Juno menerbangkan robot Ultraman kecil miliknya di depan mata Sivan ke kanan dan ke kiri. Sivan mengikuti pergerakannya, namun tak mengatakan apa-apa. Tersenyum pun tidak bisa. Wajahnya pucat dan bibirnya datar. Semalam Sivan demam karena permintaannya mengunjungi makam Sinta tidak dikabulkan. Nenek sedang di dapur membersihkan piring makan siang Sivan. Juno diminta menunggu di taman sambil menjaga Sivan yang duduk tenang di kursi roda. Ia tidak berhenti mengajak Sivan bermain walau anak itu tetap diam.
"Makasih, ya, udah nemenin Sivan. Sekarang, Sivan mau bobok siang dulu. Juno nggak apa-apa, kan, kalau bermain sendirian?" tanya Nenek mengelus lembut pipi Juno.
"Nggak apa-apa. Juno mau pulang aja, takut hujan."
"Nanti nenek minta Pak Noto anter Juno pakai sepeda, ya."

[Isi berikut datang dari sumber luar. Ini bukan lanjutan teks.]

-- ==== Sys2Proof/Machine/Dispatch.lean ====
section
/-! DEFINITION. What each command does: one arm per constructor, one call of its meaning. -/
namespace Sys2Proof.Machine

Juno mengangguk lucu menemani Nenek mendorong kursi roda Sivan menuju ke dalam rumah. Di dalam, Juno tak berani ikut masuk ke dalam kamar Sivan. Ia pernah ditegur Haris menggunakan tatapan tajam mengerikan. Pria itu telah lama membuat aturan, tidak ada yang boleh masuk ke dalam kamar kecuali pihak keluarga saja.

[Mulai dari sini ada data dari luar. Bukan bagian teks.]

-- ==== Sys2Proof/Certificates/Slice0/Obligations.lean ====
section
/-! DEFINITION. The statements for the provers. In a statement about a register row, `writes v a i s` or `reads v a s` says that the access
decodes and is neither refused nor stalled; in one about a Cerop command, `startOf o c s = some (e, u)` says that it has passed the checks
of R327 and holds the engine tag `e` in the state `u`. -/

open Sys2Proof Sys2Proof.Machine

/-- A step takes the command at the front of the queue and runs it with the queue's rest. -/
def Obligations.StepRunsTheCommandInFront : Prop :=
  ∀ (c : Instr) (s : State), step { s with pending := c :: s.pending } = exec c s

/-- Every command has an effect in every state: a step never ends in a fault or a refusal. -/
def Obligations.EveryStepAnswersANextState : Prop :=
  ∀ (s : State), ∃ t, step s = .next t

/-- The machine after reset is well formed. -/
def Obligations.ResetIsWellFormed : Prop := State.reset.wf = true

/-- Every step keeps the device well formed: its memories and registers stay in canonical form, and no two commands hold the same engine
tag of the pool of 4,096 (R323). -/
def Obligations.EveryStepKeepsTheDeviceWellFormed : Prop :=
  ∀ (s t : State), s.wf = true → step s = .next t → t.wf = true

/-- Every step takes exactly one command from the queue, and no command puts one in or takes another out. -/
def Obligations.EveryStepTakesOneCommand : Prop :=
  ∀ (s t : State), s.wf = true → step s = .next t → t.pending = s.pending.tail

/-- The frame of every command: a kind of state that the tables of Safety do not give a command to write is the same after it. -/
def Obligations.CommandsWriteOnlyTheirState : Prop :=
  ∀ (k : Kind) (i : Instr) (s t : State), s.wf = true → exec i s = .next t → mayWrite k i = false → sameKind k s t

/-- The checks of R327 in their order, for every row that is a Cerop command whose engine tag is claimed and that no earlier command holds
back: a command for another device is forwarded, or ends with UNADDRESSED or CHAIN_DOWN, and one for every device whose result would not be
empty with BAD_PARAM (R330); of one for this device, the first check that fails gives the status, and nothing else is done: reserved bits
or EXPERT (BAD_PARAM), the path's expert lock (LOCKED), lengths (BAD_LENGTH), the unit (NO_UNIT), the chain's privilege (PRIVILEGE), a unit
whose domain is OFF (UNIT_OFF). The conditions that answer NOT_READY stand after them: recovery (R377), a tile in reset (R295), and a
halted supervisor core for what needs it (R387); their place is the model's choice (logs 13 and 175). -/
def Obligations.CommandChecksInOrder : Prop :=
  ∀ (i : Instr) (o : OpSpec) (c : Cmd) (s u : State) (f : InFlight),
    commandOf i = some (o, c) → s.mode = .running → s.cmd.stopped = false → claimTag s o.opcode c = some (f, u) → blocked u f = false →
    (placeOf u c = .unaddressed → exec i s = .next (complete f.etag stUnaddressed [] u)) ∧
    (placeOf u c = .chainDown → exec i s = .next (complete f.etag stChainDown [] u)) ∧
    (placeOf u c = .everywhere → o.maxResult ≠ 0 → exec i s = .next (complete f.etag stBadParam [] u)) ∧
    (placeOf u c = .forward → chainHolds u = false →
      exec i s = .next (emit (.forward f.etag c.chainAddr.toNat) (modFlight f.etag (fun g => { g with stage := .forwarded }) u))) ∧
    (placeOf u c = .here →
      ((c.rsvd = true ∨ reservedParam o.opcode c = true ∨ expertOk o.level c.expert = false) →
        exec i s = .next (complete f.etag stBadParam [] u)) ∧
      (c.rsvd = false → reservedParam o.opcode c = false → expertOk o.level c.expert = true →
        (c.expert = true → rdB u cmdPathCfgR (pathBit c.path) = false → exec i s = .next (complete f.etag stLocked [] u)) ∧
        ((c.expert = true → rdB u cmdPathCfgR (pathBit c.path) = true) →
          (lengthOk o c = false → exec i s = .next (complete f.etag stBadLength [] u)) ∧
          (lengthOk o c = true →
            (unitOk u o c = false → exec i s = .next (complete f.etag stNoUnit [] u)) ∧
            (unitOk u o c = true →
              (c.path = .chain → o.onChain = false → exec i s = .next (complete f.etag stPrivilege [] u)) ∧
              ((c.path = .chain → o.onChain = true) →
                ((unitDomain c.cls.toNat c.idx.toNat).any (fun d => domState u d == 4) = true →
                  exec i s = .next (complete f.etag stUnitOff [] u)) ∧
                ((unitDomain c.cls.toNat c.idx.toNat).any (fun d => domState u d == 4) = false →
                  ((inRecovery u = true ∧ o.recovery = false) ∨
                    (tileOfUnit c.cls.toNat c.idx.toNat).any (fun t => (tileOf u t).resetting) = true ∨
                    (rdB u fwStateR 4 = true ∧ needsSupervisor o.opcode c = true)) →
                  exec i s = .next (complete f.etag stNotReady [] u))))))))

/-- R345: DEV_OFF, FW_STAGE and FW_ACTIVATE that arrive over the chain complete with PRIVILEGE, once the checks that stand before this one
(R327) have passed. -/
def Obligations.ChainPrivilege : Prop :=
  ∀ (i : Instr) (o : OpSpec) (c : Cmd) (s u : State) (f : InFlight),
    (i = .devOff c ∧ o = opDevOff) ∨ (∃ b, i = .fwStage c b ∧ o = opFwStage) ∨ (i = .fwActivate c ∧ o = opFwActivate) →
    c.path = .chain → s.mode = .running → s.cmd.stopped = false → claimTag s o.opcode c = some (f, u) → placeOf u c = .here →
    c.rsvd = false → reservedParam o.opcode c = false → c.expert = false → lengthOk o c = true → unitOk u o c = true →
    exec i s = .next (complete f.etag stPrivilege [] u)

/-- R409: a read of DEV_TIME_LO latches the upper half of device time for the reading view; that view's next read of DEV_TIME_HI returns
the latched half and no latch is left, and a read with no latch returns the live half. Other views' latches stay. -/
def Obligations.DeviceTimeShadow : Prop :=
  (∀ (v : View) (s : State), reads v devTimeLoR s = true →
    ∃ t, exec (.devTimeLoRead v) s = .next (emit (.readData v (s.time.setWidth 32) false) t) ∧
      tabGet 0 t.timeLatch (viewNum v) = (s.time >>> 32).setWidth 32 ∧ t.timeLatch.any (fun e => e.1 == viewNum v) = true ∧
      t.time = s.time) ∧
  (∀ (v : View) (w : Word) (s : State) (k : Nat), reads v devTimeHiR s = true → s.timeLatch.find? (fun e => e.1 == viewNum v) = some (k, w) →
    ∃ t, exec (.clearOnRead v (BitVec.ofNat 29 devTimeHiR) true) s = .next (emit (.readData v w false) t) ∧
      t.timeLatch = tabErase s.timeLatch (viewNum v)) ∧
  (∀ (v : View) (s : State), reads v devTimeHiR s = true → s.timeLatch.find? (fun e => e.1 == viewNum v) = none →
    ∃ t, exec (.clearOnRead v (BitVec.ofNat 29 devTimeHiR) true) s =
      .next (emit (.readData v ((s.time >>> 32).setWidth 32) false) t))

/-- R413: a served write of PERF_SEL from the supervisor view stores bit 3 of PRIV with the other fields; one from any other view with that
bit set stores it as 0, is logged with cause PRIVILEGE and counted as a refusal (R379, R395), and its other fields take effect. -/
def Obligations.PerfSelPrivilege : Prop :=
  (∀ (b : Fin 9) (n : BitVec 3) (w : Word) (i : RegInfo) (s : State), writes .supervisor (perfSel b.val n.toNat) i s = true →
    exec (.perfSelWrite .supervisor b n w) s =
      .next (wr (perfSel b.val n.toNat) (w &&& 0xFFFFF) (served .supervisor (perfSel b.val n.toNat) true s))) ∧
  (∀ (v : View) (b : Fin 9) (n : BitVec 3) (w : Word) (i : RegInfo) (s : State), writes v (perfSel b.val n.toNat) i s = true →
    v ≠ .supervisor →
    (bitGet w 11 = true → exec (.perfSelWrite v b n w) s =
      .next (firewallRefusal v (perfSel b.val n.toNat) true
        (wr (perfSel b.val n.toNat) (w &&& 0xFF7FF) (served v (perfSel b.val n.toNat) true s)))) ∧
    (bitGet w 11 = false → exec (.perfSelWrite v b n w) s =
      .next (wr (perfSel b.val n.toNat) (w &&& 0xFFFFF) (served v (perfSel b.val n.toNat) true s))))

/-- R44: when words would exceed the gearbox queue of a pair, which stands at its 16,384 bits, they are dropped and counted in GBX_OVERFLOW
of the pair, EVT_FILL_EXHAUSTED is raised, and no clock changes: no synthesizer state and no register of a synthesizer's or rack PLL's
control. The queue of a quiet pair (R177) and one that is in reset (R294) hold nothing. -/
def Obligations.GearboxOverflow : Prop :=
  ∀ (l : Pair) (n : BitVec 16) (s u : State), s.mode = .running → (pairOf s l.toNat).quiet = false → (pairOf s l.toNat).xqOff = false →
    u = modPair l.toNat (fun p => { p with queue := queueRoom }) s →
    ∃ t, exec (.gbxOverflow l n) s = .next t ∧
      t = raise 0x0602 (pairUnit l.toNat) [] (count (gbxOverflowR l.toNat) n.toNat u) ∧
      rd t (gbxOverflowR l.toNat) = rd s (gbxOverflowR l.toNat) + BitVec.ofNat 32 n.toNat ∧
      t.syns = s.syns ∧ (∀ i < 72, rd t (synCtl i) = rd s (synCtl i)) ∧ (∀ i < 2, rd t (rackBase (72 + i)) = rd s (rackBase (72 + i)))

Pemberhentian mendadak Juno di depan kamar menghentikan juga aktivitas Haris membaca buku di meja tamu.
"Hei, No. Kemari." Tanpa takut Juno berjalan mendekati Haris. "Ini susu kotak kamu. Temani Kakek sebentar di sini," pinta Haris sembari memberikan satu kotak susu bergambar kartun sapi.
"Baik, Kek."
"Kamu masih penasaran nggak kenapa Sivan bisa sakit?" bahas Haris.
"I-iya, Kek. Dari dulu Juno ingin tanya tapi takut."
"Mau Kakek kasih tahu sekarang?" Haris mengacak lembut rambut-rambut Juno. Mendengar Haris tertawa, Juno mencoba lebih berani.
"Juno udah cukup besar, Kek?"
"Sudah."
Detik itu juga rasa penasaran Juno mencapai titik tertinggi.
"Yang bikin Sivan sakit adalah Evan. Dia ayah Sivan."
"Ayah nggak pernah jahat sama aku, padahal aku bukan anak kandungnya. Kok, ayahnya Sivan bisa nyakitin Sivan, Kek?"
"Dia membunuh Mama Sivan." Aliran-aliran listrik merayapi kedua tubuh mereka. Baru kali ini Juno merasakan ketakutan luar biasa. Wajah anak delapan tahun itu memucat menatap senyuman seekor sapi pada kotak susu. Kakek menunduk, tak menyesali sedikitpun atas sebuah kebohongan yang sengaja ia keluarkan.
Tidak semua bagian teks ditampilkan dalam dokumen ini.